As the situation in the South China Sea trends toward a new normal of frequent clashes, analysts are heaping blame on China.  But it is important to remember that China’s claims, policies and actions are but the tip of an iceberg of claims that are based more on fancy than validity.

Let’s start with sovereignty claims to the tiny rocks and reefs.  China (including Taiwan) and Vietnam have sweeping claims to sovereignty over all the features in the South China Sea based on discovery and usage “from time immemorial’. 

While this may sound like nationalistic hyperbole, others have equally imaginative and  nationalistic justifications for their claims.  The Philippines claims some of the Spratly features based on a 1978 Presidential Decree annexing the area.  That decree declared that they belong to the Philippines based on their being near the Philippines and that they are vital to the country’s security and economic survival.   It also points to their ‘discovery’ and acquisition in 1956 by one Tomas Cloma who declared the islands to be the micronation of Freedomland.

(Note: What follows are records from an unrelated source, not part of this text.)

-- ==== Sys2Proof/Syntax.lean ====
section
/-! DEFINITION. Syntax.lean: the commands of spec/opcode_table.json, one constructor a row, with their operands.
An operand is what comes from outside the block: who asks, an address, a value, the bytes host memory holds, a fact
about a check that the spec leaves to cryptography or to analogue hardware, an elapsed time. -/

namespace Sys2Proof

/-- A logical tile (R11), numbered 128 × row + column. -/
abbrev TileIx := Fin 8192
/-- A den slot (R386). -/
abbrev SlotIx := Fin 256
/-- A host queue (R487). -/
abbrev QIx := Fin 4096
/-- A fence slot (R495). -/
abbrev FenIx := Fin 65536
/-- A chip link L0 to L31 (R33). -/
abbrev LinkIx := Fin 32
/-- A well W0 to W15 (R14). -/
abbrev WellIx := Fin 16
/-- A cistern C0 to C31 (R33). -/
abbrev CisIx := Fin 32
/-- A regulated controller: wells 0 to 15, then cisterns 16 to 47 (R371). -/
abbrev CtlIx := Fin 48
/-- An interrupt target (R571). -/
abbrev TgtIx := Fin 2052
/-- A ring page of BAR0: page 0 is the host-admin's, page n + 1 is den slot n's (R452). -/
abbrev PageIx := Fin 257

/-- The halves of the compute die (R11). -/
inductive Half where
  | west | east
  deriving DecidableEq, Repr

/-- The directions of relay (R52, R133). -/
inductive Dir where
  | north | east | south | west
  deriving DecidableEq, Repr

/-- What the check bits of one stored word find when it is read: nothing, a corrected single error, an
uncorrectable error (R678). -/
inductive Upset where
  | none | single | double
  deriving DecidableEq, Repr

/-- What upsets meet the reads of one bundle: its fetch, its scratchpad load, and the codes of its seam slot, of which there are
eight (R678, R207). -/
structure Upsets where
  fetch : Upset := .none
  data : Upset := .none
  seam : List Upset := []
  deriving DecidableEq, Repr

/-- The fields of the M slot (R118) beside MOP. -/
structure MFields where
  fmt : BitVec 4
  td : BitVec 2
  ma : BitVec 7
  mb : BitVec 7
  mc : BitVec 7
  tgt : BitVec 3
  low : BitVec 4 := 0
  deriving DecidableEq, Repr

/-- The fields of the V slot (R125) beside VOP, and the predicate register where the bundle's header sets PEN (R108). -/
structure VFields where
  vd : BitVec 6
  s1 : BitVec 7
  s2 : BitVec 7
  s3 : BitVec 7
  ty : BitVec 3
  rnd : BitVec 2
  pred : Option (BitVec 4) := Option.none
  deriving DecidableEq, Repr

/-- The fields of the A slot (R129) beside AOP, and the predicate register where the bundle's header sets PEN (R108). -/
structure AFields where
  lv : BitVec 6
  la : BitVec 4
  sv : BitVec 6
  sa : BitVec 4
  linc : BitVec 4
  sinc : BitVec 4
  pred : Option (BitVec 4) := Option.none
  deriving DecidableEq, Repr

/-- What a line request does (R230). -/
inductive LineKind where
  | read | write | rmw
  deriving DecidableEq, Repr

/-- A line that the line engine asks for (R232), and how many of the next lines go with it in one transaction of a window (R344). -/
structure LineAsk where
  kind : LineKind
  more : Fin 4 := 0
  deriving DecidableEq, Repr

/-- What an access to one line does (R225, R226, R246): a read, a write of some bytes from an offset in the line, or an RMW of
whole elements: FUNC and the element type of R240, the operands and, for CAS, the compare values; or the RMW of a frame, with a
mask of the line's bytes, 64 operand bytes and 64 compare bytes (R517). -/
inductive Access where
  | read
  | write (off : Nat) (data : List Byte)
  | rmw (func ety off : Nat) (data cmp : List Byte)
  | masked (func ety mask : Nat) (data cmp : List Byte)
  deriving DecidableEq, Repr

/-- Who makes an access on the chip. -/
inductive Agent where
  | pump (t : TileIx)
  | engine (l : LinkIx)
  | hostIf
  | sett
  deriving DecidableEq, Repr

/-- A crossing that trains with failing wires (R209): row, relay or mesh, direction, how many wires fail. -/
structure SeamFail where
  row : Fin 64
  relay : Bool
  eastward : Bool
  wires : Nat
  deriving DecidableEq, Repr

/-- A spare of a well that a fault needs (R272, R274): a data or command TSV of a shaft, a row or a column group of a bank. -/
inductive SpareKind where
  | dataTsv | commandTsv
  | row (bank : Fin 64)
  | column (bank : Fin 64)
  deriving DecidableEq, Repr

/-- A fault that the training of a well finds, and repairs with one spare (R272 to R274). -/
structure WellRepair where
  well : WellIx
  shaft : Fin 512
  kind : SpareKind
  deriving DecidableEq, Repr

/-- What the MAC of a stored item finds (R304): good, wrong once and good on the second read, wrong on both reads. -/
inductive Mac where
  | good | retryGood | bad
  deriving DecidableEq, Repr

/-- What a cistern access meets on the way (R295, R296, R304 to R306, R737): the line's MAC; the tree items, by level (0 the counter
block) and number, that fail on two reads if they are read; how many copies of the cistern's root entry are found uncorrectable;
which cached items and MAC lines the controller evicts; and, where the whole page is read, what the MACs of its lines find. -/
structure CisFacts where
  line : Mac := .good
  nodes : List (Nat × Nat) := []
  roots : Nat := 0
  evict : List (Nat × Nat) := []
  evictMacs : List Nat := []
  page : List (Fin 64 × Mac) := []
  deriving DecidableEq, Repr

/-- What the check code or the protection of one local line finds when a pump operation reaches it: the location word of
the line, the symbols newly bad in a well line, what a cistern line meets, and the upset of a scratchpad word. -/
structure LineMeet where
  loc : BitVec 64
  bad : Nat := 0
  cis : CisFacts := {}
  upset : Upset := .none
  deriving DecidableEq, Repr

/-- What a pump operation meets (R247, R255, R257): the terms whose reads complete first, in that order (the others follow in
element order), the errors of the lines it touches, and how many accesses it makes before others come between; none: all that
are left. -/
structure PumpFacts where
  order : List Nat := []
  meets : List LineMeet := []
  accesses : Option Nat := Option.none
  deriving DecidableEq, Repr

/-- What a host memory read gives (R494): refused, or its bytes. -/
inductive HostRead where
  | refused
  | data (bytes : List Byte)
  deriving DecidableEq, Repr

/-- The real-time masters of a controller (R372, R374): the save and restore engine, for the den it serves, the Sett, the repair
engines. -/
inductive RtMaster where
  | save (slot : SlotIx) | sett | repair
  deriving DecidableEq, Repr

/-- What waits at a controller in one slot (R371 to R374): the slot is taken by a refresh; the shaft port of a well's slot; the dens with
a request waiting there, oldest request first; the real-time masters; the den that the save and restore engine serves; the sweep or a
rebuild; the level of the measured queue, the port's at a well; and the dens and real-time masters with a request at another port. -/
structure SlotUse where
  refresh : Bool := false
  port : Fin 512 := 0
  served : Option SlotIx := Option.none
  dens : List SlotIx := []
  rt : List RtMaster := []
  background : Bool := false
  level : Nat := 0
  elsewhere : List SlotIx := []
  rtElsewhere : List RtMaster := []
  deriving DecidableEq, Repr

/-- What a placement block's droop sensor measures of its core rail (R647): block `b` in block order, the rail in µV. -/
structure RailSample where
  block : Fin 512
  uV : Nat
  deriving DecidableEq, Repr

/-- What keeps a place occupied after a held response (R378): a pump its line slots, a link its inbound places, the host interface its DMA
slots. -/
inductive HeldAt where
  | pump (t : TileIx) | link (l : LinkIx) | host
  deriving DecidableEq, Repr

/-- What a remap copies at a time (R275, R276): how many lines, and which of them it finds that it cannot read. -/
structure RemapPart where
  well : WellIx
  lines : Nat
  unreadable : List (BitVec 22) := []
  deriving DecidableEq, Repr

/-- What a RELOCATE copies at a time (R420): the slot, how many own shafts, and what their lines meet. -/
structure MovePart where
  slot : SlotIx
  shafts : Nat
  meets : List LineMeet := []
  deriving DecidableEq, Repr
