-- ==== Sys2Proof/Machine/MeterState.lean ====
section
/-! DEFINITION. Machine/MeterState.lean: the Meter, its link and the package's side of it (chapter 16). -/

namespace Sys2Proof.Machine

open Sys2Proof

/-- The resource vector of a slot (R630): tiles, well MiB, reservoir MiB, guarantee units, link transactions. -/
structure MVec where
  tiles : Nat := 0
  well : Nat := 0
  res : Nat := 0
  guar : Nat := 0
  links : Nat := 0
  deriving DecidableEq, Repr

/-- A change frame (R630): the slot, its vector, SLOT_OWNER, PASID and STATE. -/
structure Change where
  slot : Nat
  vec : MVec
  owner : Nat
  pasid : Nat
  state : Nat
  deriving DecidableEq, Repr

/-- An open tenure (R630, R631): the integrals are component × ticks, over the span that the next receipt covers; `since` is the
stamp of the last change or of the span's start. -/
structure Tenure where
  num : Nat
  slot : Nat
  opened : Nat
  since : Nat
  vec : MVec
  ints : MVec := {}
  owner : Nat
  pasid : Nat
  unmetered : Bool := false
  deriving DecidableEq, Repr

/-- The Meter and its link. -/
structure Meter where
  /-- The Meter has its supply (R624). -/
  powered : Bool := false
  ticks : Nat := 0
  energy : Nat := 0
  tenures : List Tenure := []
  nextTenure : Nat := 1
  /-- Receipts issued so far (R633), the last 2^20 of them newest first, and the start of the next PERIOD span. -/
  rnum : Nat := 0
  receipts : List (Nat × List Byte) := []
  periodStart : Nat := 0
  powerCycles : Nat := 0
  sealOpen : Bool := false
  /-- Unmetered time in the present span, in ticks (R634); the tick of the last valid frame that the Meter received, while its side
  has declared the link lost (R629, R639). -/
  unmetered : Nat := 0
  lostSince : Option Nat := none
  lastFrame : Nat := 0
  /-- The link session key, on each side (R628, R641). -/
  keyMeter : Option (BitVec 256) := none
  keyPkg : Option (BitVec 256) := none
  /-- The package has received a valid frame since power-on; its side of the link is in service; a gap record stands open with the
  vector changes in it (R635, R637, R639). -/
  heard : Bool := false
  up : Bool := false
  pairFailed : Bool := false
  gapChanges : Nat := 0
  gapOpen : Bool := false
  gapStart : Nat := 0
  /-- A RESET frame is on its way (R629). -/
  resetDue : Bool := false
  /-- Change frames on their way, oldest first, and the vector last noted of each slot (R629). -/
  frames : List Change := []
  noted : KMap MVec := []
  /-- A resynchronisation is under way: the link is paired again and the UNMETERED receipt has not been issued (R639). -/
  resync : Bool := false
  deriving DecidableEq, Repr

end Sys2Proof.Machine
end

Malaysia claims twelve features based on discovery and the unusual theory that the features sit on its claimed continental shelf. 

Under modern international law, a successful claim to sovereignty requires demonstrably continuous, effective administration and control, and acquiescence by other nations.  None of the claims meet these criteria. 

Also, sovereignty claims to Spratly features that are submerged at high tide were invalidated by an arbitration panel that reaffirmed this UN Convention the Law of the Sea (UNCLOS) rule.  So all claims to sovereignty over submerged features – artificially built up or not – are invalid.  Yet China (including Taiwan), Malaysia, the Philippines and Vietnam maintain such claims.

The Paracels are a separate island group to the northwest of the Spratlys and claimed only by China (including Taiwan), and Vietnam.  They have been occupied by China since 1974 when it took them by force from then South Vietnam. 

China’s sovereignty claims to features that are above high tide in the South China Sea are just as valid– or as weak– as those of the others. 

Next let’s look at claims to maritime space and resources therein.  Here again, fantasy exceeds validity.

All the claimants have ratified UNCLOS which sets out the rules for claiming maritime space and the resources therein. The epitome of extreme claims is undoubtedly China’s ‘historic’ nine-dashed line to most of the Sea and its resources.  This almost universally criticized claim has been rejected by an international arbitration panel as incompatible with UNCLOS .  And neither China nor its rival claimants can fall back on claiming 200 nautical miles (nm) Exclusive Economic Zones (EEZ) or continental shelves from the Spratlys because the same panel also ruled that none of the Spratly features can generate such zones.  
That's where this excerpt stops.